I have try that, but it looks like if on the glTexImage with the PBO binded (and fully uploaded on the GPU mem), it will transfer the data from the video memory to the cpu memory. I assume that since the cpu mem allocate the size of the texture and the it take a lot of time.

Here are the stats I’ve got:

Generate the texture: 0.030679 ms, mem GPU 0 bytes, mem CPU 0 bytes
Bind the texture: 0.034535 ms, mem GPU 0 bytes, mem CPU 0 bytes
glTexImage: 2.658257 ms, mem GPU 2359296 bytes, mem CPU 1048576 bytes

That was a bit confusing so I’m not quite sure what you’re doing here.

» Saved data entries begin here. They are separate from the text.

-- ==== Sys2Proof/Machine/RegMap.lean ====
section
/-! DEFINITION. The register map: one row for each register of the spec's register tables (R11–R14 and the "Registers"
section of every chapter), the address of each register, and the place of each of its fields. -/
namespace Sys2Proof.Machine

/-- A management address (R11): bits [39:32] the die, [31:24] the block, [23:0] the byte offset. -/
def mgmtAddr (die blk off : Nat) : Nat := off + 2 ^ 24 * blk + 2 ^ 32 * die

/-- The address of a register of stack `d`, whose die number is `d` + 1 (R20). -/
def dieReg (d blk off : Nat) : Nat := mgmtAddr (d + 1) blk off

/-- The address of a register of the hub, die 0 (R11). -/
def hubReg (blk off : Nat) : Nat := mgmtAddr 0 blk off

/-- CORE_CTRL: Core Control (chapter 03). -/
def r_CORE_CTRL (d b : Nat) : Nat := dieReg d (0x10 + b) 0x0

/-- CORE_STATUS: Core Status (chapter 03). -/
def r_CORE_STATUS (d b : Nat) : Nat := dieReg d (0x10 + b) 0x8

/-- CORE_ENGMAP: Engine Map (chapter 03). -/
def r_CORE_ENGMAP (d b : Nat) : Nat := dieReg d (0x10 + b) 0x10

/-- OWN_FAULT: Ownership Fault Record (chapter 03). -/
def r_OWN_FAULT (d b : Nat) : Nat := dieReg d (0x10 + b) 0x18

/-- ENG_STATUS: Engine Status (chapter 03). -/
def r_ENG_STATUS (d b n : Nat) : Nat := dieReg d (0x10 + b) (0x20 + 0x8 * n)

/-- STEP_TABLE: Step Table Entry (chapter 03). -/
def r_STEP_TABLE (d b n : Nat) : Nat := dieReg d (0x10 + b) (0x800 + 0x8 * n)

/-- SFU_STATUS: SFU Status (chapter 04). -/
def r_SFU_STATUS (d b : Nat) : Nat := dieReg d (0x10 + b) 0x40

/-- SFU_TABLE_ID: Segment Table Identifier (chapter 04). -/
def r_SFU_TABLE_ID (d b : Nat) : Nat := dieReg d (0x10 + b) 0x48

/-- EPI_DESC: Epilogue Descriptor (chapter 04). -/
def r_EPI_DESC (d b n : Nat) : Nat := dieReg d (0x10 + b) (0x1000 + 0x8 * n)

/-- FLASH_CTRL: Flash Control (chapter 05). -/
def r_FLASH_CTRL (d : Nat) : Nat := dieReg d 0x60 0x0

/-- FLASH_THUNDER: Thunder Count (chapter 05). -/
def r_FLASH_THUNDER (d : Nat) : Nat := dieReg d 0x60 0x8

/-- FLASH_PAUSE: Step Pause (chapter 05). -/
def r_FLASH_PAUSE (d : Nat) : Nat := dieReg d 0x60 0x10

/-- FLASH_STATUS: Flash Status (chapter 05). -/
def r_FLASH_STATUS (d : Nat) : Nat := dieReg d 0x60 0x18

/-- FLASH_LQ: Launch Queue Entry (chapter 05). -/
def r_FLASH_LQ (d : Nat) : Nat := dieReg d 0x60 0x20

/-- PORT_CTRL: Edge Port Control (chapter 05). -/
def r_PORT_CTRL (d b : Nat) : Nat := dieReg d (0x38 + b) 0x0

/-- PORT_STATUS: Edge Port Status (chapter 05). -/
def r_PORT_STATUS (d b : Nat) : Nat := dieReg d (0x38 + b) 0x8

/-- RT_CTRL: Router Control (chapter 05). -/
def r_RT_CTRL (d b : Nat) : Nat := dieReg d (0x8 + b) 0x0

/-- RT_FAULT: Router Fault Record (chapter 05). -/
def r_RT_FAULT (d b : Nat) : Nat := dieReg d (0x8 + b) 0x8

/-- RT_SLOT: Slot-Table and Transit-Table Entries (chapter 05). -/
def r_RT_SLOT (d b n : Nat) : Nat := dieReg d (0x8 + b) (0x8000 + 0x8 * n)

/-- TR_SLOT: Slot-Table and Transit-Table Entries (chapter 05). -/
def r_TR_SLOT (d b n : Nat) : Nat := dieReg d (0x8 + b) (0x10000 + 0x8 * n)

/-- BP_CTRL: BP Control (chapter 06). -/
def r_BP_CTRL (d b n : Nat) : Nat := dieReg d (0x40 + b) (0x0 + 0x40 * n)

/-- BP_STATUS: BP Status (chapter 06). -/
def r_BP_STATUS (d b n : Nat) : Nat := dieReg d (0x40 + b) (0x8 + 0x40 * n)

/-- BP_FAULT: BP Fault Record (chapter 06). -/
def r_BP_FAULT (d b n : Nat) : Nat := dieReg d (0x40 + b) (0x10 + 0x40 * n)

/-- BP_REF: Refresh Counters (chapter 06). -/
def r_BP_REF (d b n : Nat) : Nat := dieReg d (0x40 + b) (0x18 + 0x40 * n)

/-- BP_HOST: Host Window Counters (chapter 06). -/
def r_BP_HOST (d b n : Nat) : Nat := dieReg d (0x40 + b) (0x20 + 0x40 * n)

/-- LAYER_BUDGET: Layer Activity Budget (chapter 06). -/
def r_LAYER_BUDGET (d b : Nat) : Nat := dieReg d (0x40 + 4 * b) 0x800

/-- LAYER_ACT: Layer Activity (chapter 06). -/
def r_LAYER_ACT (d b : Nat) : Nat := dieReg d (0x40 + 4 * b) 0x808

/-- SESS_STATUS: Session Counts (chapter 07). -/
def r_SESS_STATUS : Nat := hubReg 0x88 0x0

/-- RET_CFG: Retrieval Configuration (chapter 07). -/
def r_RET_CFG : Nat := hubReg 0x88 0x8

/-- TIER_CFG: Tier Configuration (chapter 07). -/
def r_TIER_CFG : Nat := hubReg 0x88 0x10

/-- COMP_BASE: Companion Tier Base (chapter 07). -/
def r_COMP_BASE : Nat := hubReg 0x88 0x18

/-- COMP_FRAMES: Companion Tier Size (chapter 07). -/
def r_COMP_FRAMES : Nat := hubReg 0x88 0x20

/-- PAGE_MOVES: Page Move Counters (chapter 07). -/
def r_PAGE_MOVES : Nat := hubReg 0x88 0x28

/-- PAGE_LOSS: Page Loss and Miss Counters (chapter 07). -/
def r_PAGE_LOSS : Nat := hubReg 0x88 0x30

/-- SYNC_OBJ: Package Synchronisation Object (chapter 09). -/
def r_SYNC_OBJ (n : Nat) : Nat := hubReg 0x83 (0x0 + 0x8 * n)

/-- SYNC_SIGNAL: Package Object Signal (chapter 09). -/
def r_SYNC_SIGNAL : Nat := hubReg 0x83 0x20000

/-- LSYNC_OBJ: Local Synchronisation Object (chapter 09). -/
def r_LSYNC_OBJ (d n : Nat) : Nat := dieReg d 0x0 (0x40000 + 0x8 * n)

/-- LSYNC_SIGNAL: Local Object Signal (chapter 09). -/
def r_LSYNC_SIGNAL (d : Nat) : Nat := dieReg d 0x0 0x48000

/-- DISP_CTRL: Dispatcher Control (chapter 09). -/
def r_DISP_CTRL : Nat := hubReg 0x84 0x0

/-- DISP_STATUS: Dispatcher Status (chapter 09). -/
def r_DISP_STATUS : Nat := hubReg 0x84 0x8

/-- DISP_SAT: Admission Threshold (chapter 09). -/
def r_DISP_SAT : Nat := hubReg 0x84 0x10

/-- DISP_DOLD: Doldrums Watchdog (chapter 09). -/
def r_DISP_DOLD : Nat := hubReg 0x84 0x18

/-- DISP_LANE: Lane Status (chapter 09). -/
def r_DISP_LANE (n : Nat) : Nat := hubReg 0x84 (0x100 + 0x8 * n)

/-- VC_CTRL: Vault Controller Control (chapter 10). -/
def r_VC_CTRL (d b : Nat) : Nat := dieReg d (0x20 + b) 0x0

/-- VC_STATUS: Vault Controller Status (chapter 10). -/
def r_VC_STATUS (d b : Nat) : Nat := dieReg d (0x20 + b) 0x8

/-- VC_FAULT: Controller Fault Record (chapter 10). -/
def r_VC_FAULT (d b : Nat) : Nat := dieReg d (0x20 + b) 0x10

/-- LP_FAULT: Controller Fault Record (chapter 10). -/
def r_LP_FAULT (d : Nat) : Nat := dieReg d 0x30 0x10

/-- VC_RGRPA: Reduction Group Entry, Word A (chapter 10). -/
def r_VC_RGRPA (d b n : Nat) : Nat := dieReg d (0x20 + b) (0x8000 + 0x10 * n)

/-- LP_RGRPA: Reduction Group Entry, Word A (chapter 10). -/
def r_LP_RGRPA (d n : Nat) : Nat := dieReg d 0x30 (0x8000 + 0x10 * n)

/-- VC_RGRPB: Reduction Group Entry, Word B (chapter 10). -/
def r_VC_RGRPB (d b n : Nat) : Nat := dieReg d (0x20 + b) (0x8008 + 0x10 * n)

/-- LP_RGRPB: Reduction Group Entry, Word B (chapter 10). -/
def r_LP_RGRPB (d n : Nat) : Nat := dieReg d 0x30 (0x8008 + 0x10 * n)

/-- LP_CTRL: LPDDR Control (chapter 10). -/
def r_LP_CTRL (d : Nat) : Nat := dieReg d 0x30 0x0

/-- LP_STATUS: LPDDR Status (chapter 10). -/
def r_LP_STATUS (d : Nat) : Nat := dieReg d 0x30 0x8

/-- LP_CHAN: LPDDR Channel Status (chapter 10). -/
def r_LP_CHAN (d n : Nat) : Nat := dieReg d 0x30 (0x40 + 0x8 * n)

/-- ECC_REGION: Region Descriptor (chapter 11). -/
def r_ECC_REGION (d b n : Nat) : Nat := dieReg d (0x20 + b) (0x1000 + 0x8 * n)

/-- ECC_REGION_LP: Region Descriptor (chapter 11). -/
def r_ECC_REGION_LP (d n : Nat) : Nat := dieReg d 0x30 (0x1000 + 0x8 * n)

/-- ECC_FLIPMASK: Checker Test Mask (chapter 11). -/
def r_ECC_FLIPMASK (d b : Nat) : Nat := dieReg d (0x20 + b) 0x1200

/-- ECC_FLIPMASK_LP: Checker Test Mask (chapter 11). -/
def r_ECC_FLIPMASK_LP (d : Nat) : Nat := dieReg d 0x30 0x1200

First, you wouldn’t use glTexImage with PBO upload, as you imply. That wouldn’t make any sense, because of course you’d very likely get a performance hiccup due to the CPU and GPU dynamic memory allocation. You’d instead allocate the GL texture memory up-front with glTexImage, then at render-time you’d upload from PBO using glTex"Sub"Image into your “existing” GL texture (whose memory has already been preallocated). Looking up to your previous message, you say this is only your first-frame algorithm. In which case timing the glTexImage call doesn’t make any sense. Time your glTex"Sub"Image calls. If you want to get rid of the glTexImage allocation overhead at render-time, just pull this thing out to startup and provide a null pointer to preallocate your texture(s) then.

Second, how much time is there from when you update the PBO and when you do the glTex"Sub"Image? The longer you wait, the more chance the driver will have gotten your PBO data onto the GPU so that glTex"Sub"Image time is trivial.

Also, you’re not trying to push whole big MIP levels at the GPU all at once are you? Tune your PBO upload path for max upload speed first. Then based on its timings, decide how big your subload chunks can be based on how much frame time you want to spend.